Although TSG Consumer Partners did not disclose the purchase price of its of its majority stake in Planet Fitness, court documents in a lawsuit involving Planet Fitness pegged it at $505 million.

Having those 8 million shares floating around the market over the next few weeks is likely to put pressure on the stock's price.

What's more, investors should note that Planet Fitness is highly leveraged. Shareholder equity is only $18.6 million, according to the company's latest quarterly report filed with regulators, while quarterly net income attributable to shareholders was only $4.1 million. Meanwhile, the company has $478.0 million in long-term debt on its balance sheet. 

Planet Fitness has a high percentage of intangible assets on its books. Intangible assets and goodwill add up to $440.7 million and make up 57% of the company's total assets, according to the latest quarterly report. Planet Fitness' intangible assets include $146.3 million for brand and trade names. Another major intangible is "customer relationships," which is carried as an $106.6 million asset. 

Not much about Planet Fitness makes sense for investors.

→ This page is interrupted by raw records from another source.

/-- At the quiesce bound a lane's credits are reclaimed in issue order (log entry 10), its requesters told
TIMEOUT, and its quiesce completes (02_host_port_and_in_flight_table.md section 2.6, 03_lane_ports.md sections
3.2, 3.4, 3.5 and 3.6, 05_jobs_and_the_copy_engine.md section 5.6). In every powered state, for a quiescing
lane, QUIESCE_TIMEOUT raises the lane's timeout counter (saturating) and adds 256 to its budget (to 4,095 at
most) once for each OUTSTANDING request, and for no TIMED_OUT or WAITING one; no other counter or budget
changes. Every issued request's number and lane line join the reclaimed list in issue order (the DESIGN CHOICE
of log entry 10), and when they would carry it past 65,520, its oldest numbers leave first, one for each
number joining. Outside ENTRY_DRAIN the lane no longer quiesces. With nothing waiting, every issued request
TIMED_OUT, no commit draining: the outstanding set is empty, the arbiter window cleared, and the rest of the
lane as it was. HOST. With one READ entry in the table whose outcome is not known and that has no leg left to
try, on a lane that stays ACTIVE: its OUTSTANDING request writes LANE_TIMEOUT and answers it SLVERR; its
WAITING request is withdrawn and answers it SLVERR, and nothing is recorded. ENGINE. With the table empty,
nothing queued and a stopping job: when its only open request is OUTSTANDING on the lane, which stays ACTIVE,
the job finishes with its stop request's outcome, and nothing runs or is locked. The entries, the
configuration and the link are unchanged. -/
def Obligations.QuiesceExpiryReclaimsCredits : Prop :=
  ∀ (lane : Lane) (s : State), s.porst = false → (s.lanes.get lane).quiesce.isSome = true →
    let p := s.lanes.get lane
    let running := (p.outstanding.filter fun o => o.timer.isSome).length
    let joining : List Reclaimed := p.outstanding.map fun o => { number := o.number, line := o.req.line }
    let kept :=
      if p.reclaimed.length + joining.length ≤ 65520 then p.reclaimed ++ joining
      else p.reclaimed.drop joining.length ++ joining
    ∃ t, exec (.quiesceTimeout lane) s = .next t
      ∧ (∀ k : Lane, errorCounts t k =
          (if k = lane then
            { errorCounts s k with timeouts := Nat.repeat bump running (errorCounts s k).timeouts }
           else errorCounts s k))
      ∧ (∀ k : Lane, budgetOf t k =
          (if k = lane then Nat.repeat (weighed 256) running (budgetOf s k) else budgetOf s k))
      ∧ (t.lanes.get lane).reclaimed = kept
      ∧ (s.hp.seq ≠ .entryDrain → (t.lanes.get lane).quiesce = none)
      ∧ identities t = identities s ∧ configuration t = configuration s ∧ t.link = s.link
      ∧ (s.hp.seq ≠ .entryDrain → s.mu.commit.drain = none → p.waiting = [] →
          (∀ o ∈ p.outstanding, o.timer = none) →
          t.lanes.get lane =
            { p with outstanding := [], quiesce := none, windowGrants := 0, windowEngine := 0, reclaimed := kept })
      ∧ (∀ (e : Entry) (l : Lookup) (pos : LegPos), s.hp.seq ≠ .entryDrain → s.mu.commit.drain = none →
          s.ift.entries = [e] → e.kind = .read → e.code = none → e.lookup = some l →
          (e.fallback = true ∨ l.legB = none
            ∨ ∀ leg d, l.legAt pos.other = some leg → descOf s.mu.slots l.region = some d → leg ∉ d.body.legs) →
          let answered := ∃ e', t.ift.entries = [e'] ∧ e'.slot = e.slot ∧ e'.code = some .slverr
          (∀ o, p.outstanding = [o] → p.waiting = [] → o.timer.isSome = true → o.req.kind = .read →
            o.req.requester = .host e.slot (.current pos) → StaysActive s lane 256 →
            answered ∧ t.log = takeRecord s.mu.generation
              { kind := .laneTimeout, lane := some lane, region := e.region, hostLine := some e.line
                laneLine := some o.req.line, id := some e.id } s.log)
          ∧ (∀ w, p.outstanding = [] → p.waiting = [w] → w.req.kind = .read →
            w.req.requester = .host e.slot (.current pos) → answered ∧ t.log = s.log))
      ∧ (∀ h j stop o part i, s.ift.entries = [] → s.mu.commit.drain = none → s.engine.queue = [] →
          runningJob s.engine = some (h, j) → j.life = .running (some stop) → s.engine.stopping = true →
          p.outstanding = [o] → p.waiting = [] → o.timer.isSome = true →
          o.req.requester = .engine part i → engineOpen s.lanes = 1 → StaysActive s lane 256 →
          t.engine.running = none ∧ t.engine.lock = none ∧ t.engine.blockStep = none
          ∧ (jobOf t.engine h).map Job.life = some (.finished stop.outcome))

/-- At the bridge reset drain limit every entry has its outcome (02_host_port_and_in_flight_table.md section 2.6).
In every powered state in ENTRY_DRAIN with its timer running, ENTRY_DRAIN_TIMEOUT answers a next state in
which every entry of the table has a response code and the same entries stand in the same order, the timer is
stopped and the sequence has left ENTRY_DRAIN. With no commit draining, every entry whose outcome was not
known has SLVERR. No lane error is counted or weighed, and the configuration and the link are unchanged. -/
def Obligations.EntryDrainExpiryAnswersEveryEntry : Prop :=
  ∀ s : State, s.porst = false → s.hp.seq = .entryDrain → s.hp.entryTimer.isSome = true →
    ∃ t, exec .entryDrainTimeout s = .next t
      ∧ identities t = identities s ∧ (∀ e ∈ t.ift.entries, e.code ≠ none)
      ∧ t.hp.entryTimer = none ∧ t.hp.seq ≠ .entryDrain
      ∧ (s.mu.commit.drain = none → ∀ e ∈ s.ift.entries, e.code = none →
          ∃ e' ∈ t.ift.entries, e'.identity = e.identity ∧ e'.code = some .slverr)
      ∧ (∀ k : Lane, errorCounts t k = errorCounts s k ∧ budgetOf t k = budgetOf s k)
      ∧ configuration t = configuration s ∧ t.link = s.link

/-- Drain completion taken installs every member of the commit set and nothing else; the drain limit ends the
commit with nothing installed (04_staging_and_commit.md section 4.6). Completion. In every powered state with
a commit draining that is not stale and whose span counts no entry any more, with the members of its set in
distinct slots of the map: COMMIT_COMPLETION_TAKEN gives each member's slot the staged valid and body with
degraded cleared, the job as it was and the revision raised by one, leaves every other slot, raises the
generation by one, and ends the commit DONE with its span closed. The staging map, the entries in the table,
the configuration and the link are unchanged, and no lane error is counted or weighed. Limit. In every powered
state with a commit draining, COMMIT_DRAIN_TIMEOUT ends it: the record is IDLE with last result TIMEOUT, its
drain span is closed, and the active map with its revisions, the generation and the staging map are unchanged.
In OPEN the log takes exactly the COMMIT_FINISHED notice with the lowest slot of the set. The entries in the
table stay, no lane error is counted or weighed, and the configuration and the link are unchanged. -/
def Obligations.CommitDrainEndsInstalledOrTimedOut : Prop :=
  (∀ (s : State) (d : CommitDrain) (sp : Span), s.porst = false → s.mu.commit.drain = some d →
    d.stale = false → s.ift.commitSpan = some sp → sp.counted = [] →
    (d.members.map CommitMember.slot).Nodup → (∀ m ∈ d.members, m.slot < s.mu.slots.length) →
    ∃ t, exec .commitCompletionTaken s = .next t
      ∧ (∀ m ∈ d.members, t.mu.slots[m.slot]? = some
          { desc := m.body.map fun b =>
              { body := b, degraded := false, job := (descOf s.mu.slots m.slot).bind Descriptor.job }
            revision := revisionOf s.mu.slots m.slot + 1 })
      ∧ (∀ i, (∀ m ∈ d.members, m.slot ≠ i) → t.mu.slots[i]? = s.mu.slots[i]?)
      ∧ t.mu.generation = s.mu.generation + 1 ∧ t.mu.staging = s.mu.staging
      ∧ t.mu.commit = { drain := none, last := .done } ∧ t.ift.commitSpan = none
      ∧ identities t = identities s
      ∧ (∀ k : Lane, errorCounts t k = errorCounts s k ∧ budgetOf t k = budgetOf s k)
      ∧ configuration t = configuration s ∧ t.link = s.link)
  ∧ (∀ (s : State) (d : CommitDrain), s.porst = false → s.mu.commit.drain = some d →
    ∃ t, exec .commitDrainTimeout s = .next t
      ∧ t.mu.commit = { drain := none, last := .timeout } ∧ t.ift.commitSpan = none
      ∧ t.mu.slots = s.mu.slots ∧ t.mu.generation = s.mu.generation ∧ t.mu.staging = s.mu.staging
      ∧ (∀ m rest, d.members = m :: rest → s.hp.seq = .opened →
          t.log = takeNotice s.mu.generation (.commitFinished m.slot .timeout) s.log)
      ∧ identities t = identities s
      ∧ (∀ k : Lane, errorCounts t k = errorCounts s k ∧ budgetOf t k = budgetOf s k)
      ∧ configuration t = configuration s ∧ t.link = s.link)

/-- A switch drain ends with its target installed at completion, or with nothing installed when it is refused,
stopped or expires (01_the_region_map.md section 1.8, 05_jobs_and_the_copy_engine.md sections 5.4 and 5.6,
06_relocation.md section 6.5). In every powered state with a job running whose switch span is open and no
commit stale, with nothing queued, or with a QUEUED job of another region at the head that passes its start
checks (as FailedStartChecksFinishTheJob says) and, when it starts in SWITCH, with an entry in its host range
or nothing behind it. At SWITCH_TIMER_EXPIRY nothing is installed: the job finishes with its stop request's
outcome, or FAILED SWITCH_TIMEOUT when it has none. At SWITCH_COMPLETION_TAKEN with nothing counted: a job
with a stop request finishes with its outcome and nothing is installed; a relocation with none finishes FAILED
TARGET_LEG_LOST when a kept leg is no longer a leg of the descriptor, else FAILED TARGET_RETIRED when its
MIRROR target has a leg on a RETIRED lane, both with nothing installed; else the slot takes the target's legs
and read preference, degraded is cleared, its revision and the generation rise by one, and the job finishes
DONE. Every way, the job leaves the slot's job field, JOB_FINISHED is posted, and the head of the queue, if
any, has left it and runs in its first phase at cursor 0; a head without a shadow leg has entered SWITCH
(NextRuns, EntersSwitch): its drain is open, or with no entry in its host range it is installed and DONE in
the same event. Without such a head the timer is stopped and no span is open. No other slot's body or revision
changes. -/
def Obligations.SwitchDrainEndsInstalledOrTimedOut : Prop :=
  ∀ (s : State) (h : Nat) (j : Job) (sp : Span), s.porst = false → runningJob s.engine = some (h, j) →
    (s.mu.commit.drain.any fun c => c.stale) = false → s.ift.switchSpan = some sp →
    QueueReady s s.engine.queue [h] [j.region] →
    (∀ k i, s.engine.queue.head? = some k → jobOf s.engine k = some i → i.region ≠ j.region) →
    let ends := fun (outcome : JobOutcome) (generation : Count16) (t : State) =>
      jobOf t.engine h = some { j with life := .finished outcome }
      ∧ (descOf t.mu.slots j.region).bind Descriptor.job ≠ some h
      ∧ NextRuns s t s.engine.queue generation
          (takeNotice generation (.jobFinished h outcome.kind) s.log)
      ∧ identities t = identities s
    let fails := fun (outcome : JobOutcome) (t : State) =>
      ends outcome s.mu.generation t ∧ KeepsMap s t (SwitchHead s s.engine.queue)
    (∀ stop, j.life = .running stop → s.engine.switchTimer.isSome = true →
      ∃ t, exec .switchTimerExpiry s = .next t
        ∧ fails
            (match stop with
              | none => .failed .switchTimeout none
              | some r => r.outcome) t)
    ∧ (sp.counted = [] →
      (∀ stop, j.life = .running (some stop) → ∃ t, exec .switchCompletionTaken s = .next t
        ∧ fails stop.outcome t)
      ∧ (∀ target keptA keptB verify m d, j.life = .running none →
        j.work = .relocate target keptA keptB verify → s.mu.slots[j.region]? = some m → m.desc = some d →
        let kept := ∀ leg ∈ j.work.kept, leg ∈ d.body.legs
        let retired := target.legB ≠ none
          ∧ ∃ leg ∈ target.legs, (s.health.lanes.get leg.lane).state = .retired
        (¬kept → ∃ t, exec .switchCompletionTaken s = .next t ∧ fails (.failed .targetLegLost none) t)
        ∧ (kept → retired → ∃ t, exec .switchCompletionTaken s = .next t
          ∧ fails (.failed .targetRetired none) t)
        ∧ (kept → ¬retired → ∃ t, exec .switchCompletionTaken s = .next t
          ∧ ends .done (s.mu.generation + 1) t
          ∧ t.mu.slots[j.region]? = some
              { desc := some
                  { body := { d.body with legA := target.legA, legB := target.legB, pref := target.pref }
                    degraded := false, job := if d.job = some h then none else d.job }
                revision := m.revision + 1 }
          ∧ (∀ i : Nat, i ≠ j.region → ¬SwitchHead s s.engine.queue i →
              t.mu.slots[i]? = s.mu.slots[i]?))))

Heavy upfront costs and an antiquated gym model are not competitive in the current atmosphere of low-cost gyms like Crunch and newer niche fitness centers like CrossFit "boxes" and SoulCycle studios. With TSG Consumer Partners unloading its stake, the stock doesn't appear to have an attractive price point. These pressures make Planet Fitness an attractive short opportunity, and I have established a short position in the stock.

This article is commentary by an independent contributor. At the time of publication, the author held a short position in PLNT, which means the author will profit if the stock's price declines.